Say you are given the following algebraic fraction:

$\displaystyle \frac{(x)(x)(a)}{(x)(1)}$

Now in this case it is very simple, because everything is written very neatly and there is no addition confusing things for you. So it should be easy to simplify this one: all you do is cancel an x on the top and an x on the bottom; they cancel each other out. So you are left with:

$\displaystyle \frac{(x)(a)}{(1)}$

and as you probably know this can just be written as

$\displaystyle xa$

(If you didn't understand that step, tell me and I'll explain in more detail.)
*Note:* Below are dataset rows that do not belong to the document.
-- ==== Sys2Proof/Machine/SeqCmd.lean ====
section
/-!
DEFINITION. The commands on sequences: SEQ_CREATE to SEQ_DESTROY, PAGE_EDIT and PREFIX_LOOKUP (R207 to R210,
R218 to R225, R228 to R237, R363).
-/

namespace Sys2Proof.Machine

/-- Stages an item for the commit that ends this window; the command runs until then. -/
def Dev.stage (d : Dev) (p h : Nat) (i : Nat → Staged) : Dev :=
  (d.running h).modPart p (fun x => { x with staged := x.staged ++ [i x.tick.index] })

/-! ## SEQ_CREATE (R207, R209 to R211, R233) -/

/-- The checks on a power-of-two page size. -/
def pageTokensFail (off n : Nat) : List (Nat × Nat × Bool) :=
  [(off, stInvalid, !isPow2 n), (off, stBounds, decide (512 < n))]

/-- The first failing fork check of R209. -/
def forkFail (x : Part) (c : Cmd) : Option (Nat × Nat) :=
  if c.field 36 4 = 0 then none
  else match x.seqOf (c.field 36 4) with
    | none => some (stInvalid, 36)
    | some (_, q) =>
      if q.state ≠ .active ∧ q.state ≠ .suspended then some (stInvalid, 36)
      else if c.field 16 2 ≠ q.pageTokens then some (stInvalid, 16)
      else if c.field 18 2 ≠ q.planes then some (stInvalid, 18)
      else if c.field 24 8 < q.tokens then some (stLength, 24)
      else none

/-- SEQ_CREATE once its fields have passed. -/
def Dev.seqCreate (d : Dev) (h : Nat) (c : Cmd) : Dev :=
  let p := c.part
  let x := d.part p
  match forkFail x c with
  | some f => d.failAt h f.1 f.2
  | none =>
    if c.field 24 8 = 0 then d.complete h stOK 0 0
    else match x.freeSlot, x.pickBlock (c.field 20 1) with
    | none, _ => d.failAt h stCount 0
    | _, none => d.complete h stNoSpace 0 0
    | some slot, some b =>
      if c.field 36 4 ≠ 0 then d.stage p h (fun w => .fork h (c.field 36 4) w)
      else
        let q := newSeq c (Tab.getD x.seqGens slot 1) b d.now
        (d.setPart p ((x.takeBlock b).setSeq slot q)).complete h stOK (q.ident slot) 0

/-- SEQ_CREATE. -/
def execSeqCreate (h : Nat) (s : State) : Host.Outcome State Fault Refusal :=
  runCmd h 0x40 anyForm s (fun c d =>
    let pt := c.field 16 2
    let planes := c.field 18 2
    d.checked h (pageTokensFail 16 pt ++
      [(18, stCount, planes == 0 || decide (4096 < planes)), (20, stPartition, !(d.part c.part).hasDie (c.field 20 1)),
       (21, stInvalid, decide (1 < c.field 21 1)),
       (24, stBounds, decide (2 ^ 40 < planes * ceilDiv (c.field 24 8) pt * 65536))] ++
      rsvBytes c [(22, 2), (40, 24)]) (fun d => d.seqCreate h c))

/-! ## SEQ_APPEND (R218 to R222) -/

/-- Where a failed append check lies: the count when it alone takes the sequence beyond its length. -/
def appendFailAt (q : Seq) (off n count : Nat) : Nat :=
  if (q.appendFail off n 0).isNone ∧ (q.appendFail off n count).isSome then 40 else 32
It turns out that the difficult part is not the canceling; it's getting the fraction into a form which makes it easy for you to cancel. Let's look at a harder one:

$\displaystyle \frac{x^2a-x^3b}{x}$

For this one, to get it in an easier form, we have to factor. First, we expand the $\displaystyle x^2$ and $\displaystyle x^3$ in the numerator. Since $\displaystyle x^2$ is just shorthand for x*x, and since $\displaystyle x^3$ is just shorthand for x*x*x, we can write

$\displaystyle \frac{xxa - xxxb}{x}$

Now, the important thing to remember is that you cannot cancel a variable on the top unless it is present in *all* of the things being added. That is, if you want to cancel an x on the top, you have to make sure there is an x in (x)(x)(a) *and* an x in (x)(x)(x)(b). Obviously there is! The first has two x's and the second has 3 x's. But we only have one x on the bottom, so we only need to take away one x from each term on the top.
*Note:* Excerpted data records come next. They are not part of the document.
-- ==== Sys2Proof/Machine/Control.lean ====
section
/-!
DEFINITION. ctl. operations (R108): they execute at issue and take no window slot (R58).
-/

namespace Sys2Proof.Machine

/-- Reads a register id: 0x00 to 0x0F for a0 to a15, 0x10 to 0x17 for l0 to l7. -/
def Core.reg (k : Core) (r : Nat) : Nat := if r < 16 then Tab.getD k.aregs r 0 else Tab.getD k.loops (r - 16) 0

/-- Writes a register id, 32 bits. -/
def Core.setReg (k : Core) (r v : Nat) : Core :=
  if r < 16 then { k with aregs := Tab.put k.aregs r (v % 2 ^ 32) }
  else { k with loops := Tab.put k.loops (r - 16) (v % 2 ^ 32) }

/-- The second source: a register, or the immediate when its id is 0xFF. -/
def Core.src2 (k : Core) (w : Bytes) : Nat := if fieldOf w 18 1 = 0xFF then fieldOf w 20 4 else k.reg (fieldOf w 18 1)

/-- The functions of ctl.alu, modulo 2^32. -/
def aluFn (func a b : Nat) : Nat :=
  match func with
  | 0 => (a + b) % 2 ^ 32
  | 1 => (a + 2 ^ 32 - b % 2 ^ 32) % 2 ^ 32
  | 2 => Nat.land a b
  | 3 => Nat.lor a b
  | 4 => Nat.xor a b
  | 5 => a * 2 ^ (b % 32) % 2 ^ 32
  | 6 => a / 2 ^ (b % 32)
  | _ => a * b % 2 ^ 32

/-- The comparisons of ctl.cmp. -/
def cmpFn (cond a b : Nat) : Bool :=
  match cond with
  | 0 => a == b
  | 1 => a != b
  | 2 => decide (a < b)
  | 3 => decide (b ≤ a)
  | 4 => decide (signed 32 a < signed 32 b)
  | _ => decide (signed 32 b ≤ signed 32 a)

/-- The functions of ctl.pset. -/
def psetFn (func : Nat) (a b : Bool) : Bool :=
  match func with
  | 0 => true
  | 1 => false
  | 2 => a && b
  | 3 => a || b
  | 4 => a != b
  | _ => a && !b

/-- A ctl. word's effect on its core, the program counter moved past it first. -/
def ctlCore (op : Nat) (w : Bytes) (k0 : Core) : Core :=
  let k := k0.retire
  match op with
  | 1 => k.setReg (fieldOf w 16 1) (fieldOf w 20 4)
  | 2 => k.setReg (fieldOf w 16 1) (aluFn (fieldOf w 19 1) (k.reg (fieldOf w 17 1)) (k.src2 w))
  | 3 => k.storeCond w (cmpFn (fieldOf w 19 1) (k.reg (fieldOf w 17 1)) (k.src2 w))
  | 4 => k.storeCond w (psetFn (fieldOf w 19 1) (k.pred (bitsOf (fieldOf w 17 1) 4 0)) (k.pred (bitsOf (fieldOf w 18 1) 4 0)))
  | 5 => { k with pc := fieldOf w 16 2 }
  | 6 =>
    let r := 16 + bitsOf (fieldOf w 16 1) 2 0
    if k.reg r = 0 then k else { k.setReg r (k.reg r - 1) with pc := fieldOf w 18 2 }
  | 7 => (k.setReg (fieldOf w 16 1)
      (Mem.nat k.sp (spAt k.aregs (fieldOf w 20 4) + 4 * bitsOf (fieldOf w 24 1) 4 0) 4)).corrected (footOf k.aregs w).rd
  | 8 =>
    let m := Mem.putNat k.sp (spAt k.aregs (fieldOf w 20 4) + 4 * bitsOf (fieldOf w 24 1) 4 0) 4
      (k.reg (fieldOf w 17 1))
    { k with sp := m }
  | _ => k

/-- CTL_LI. -/
def execCtlLi (c : Nat) (s : State) : Host.Outcome State Fault Refusal :=
  issueOn c 12 1 s (fun w d => d.modCore c (ctlCore 1 w))

/-- CTL_ALU. -/
def execCtlAlu (c : Nat) (s : State) : Host.Outcome State Fault Refusal :=
  issueOn c 12 2 s (fun w d => d.modCore c (ctlCore 2 w))

/-- CTL_CMP. -/
def execCtlCmp (c : Nat) (s : State) : Host.Outcome State Fault Refusal :=
  issueOn c 12 3 s (fun w d => d.modCore c (ctlCore 3 w))

/-- CTL_PSET. -/
def execCtlPset (c : Nat) (s : State) : Host.Outcome State Fault Refusal :=
  issueOn c 12 4 s (fun w d => d.modCore c (ctlCore 4 w))

/-- CTL_BR. -/
def execCtlBr (c : Nat) (s : State) : Host.Outcome State Fault Refusal :=
  issueOn c 12 5 s (fun w d => d.modCore c (ctlCore 5 w))

/-- CTL_LOOP. -/
def execCtlLoop (c : Nat) (s : State) : Host.Outcome State Fault Refusal :=
  issueOn c 12 6 s (fun w d => d.modCore c (ctlCore 6 w))

/-- CTL_LDR. -/
def execCtlLdr (c : Nat) (s : State) : Host.Outcome State Fault Refusal :=
  issueOn c 12 7 s (fun w d => d.modCore c (ctlCore 7 w))

/-- CTL_STR. -/
def execCtlStr (c : Nat) (s : State) : Host.Outcome State Fault Refusal :=
  issueOn c 12 8 s (fun w d => d.modCore c (ctlCore 8 w))

/-- CTL_NOP. -/
def execCtlNop (c : Nat) (s : State) : Host.Outcome State Fault Refusal :=
  issueOn c 12 9 s (fun w d => d.modCore c (ctlCore 9 w))

/-- OPERATION_COMPLETE: the operation at a place of the core's window. -/
def execOperationComplete (c i : Nat) (s : State) : Host.Outcome State Fault Refusal :=
  onCore c s (fun d => d.opEnds c i)

end Sys2Proof.Machine
end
A simpler way to say this is we just need to factor the numerator some more. We see that both the terms on the top have two x's in them. So we can use the distributive property to write the fraction like this:

$\displaystyle \frac{xx(a-xb)}{x}$

To make things really clear, it might help you to add an imaginary one to the denominator. Since x*1 is the same as x, we can change the denominator to x*1 like this:

$\displaystyle \frac{xx(a-xb)}{x1}$

Now we have the fraction in an easy form! Just like you did above, you can cancel one x on top and one x on bottom, and you are left with

$\displaystyle \frac{x(a-xb)}{1}$

which of course is the same thing as just

$\displaystyle x(a-xb)$

I hope this made sense. Please ask if you have any more questions!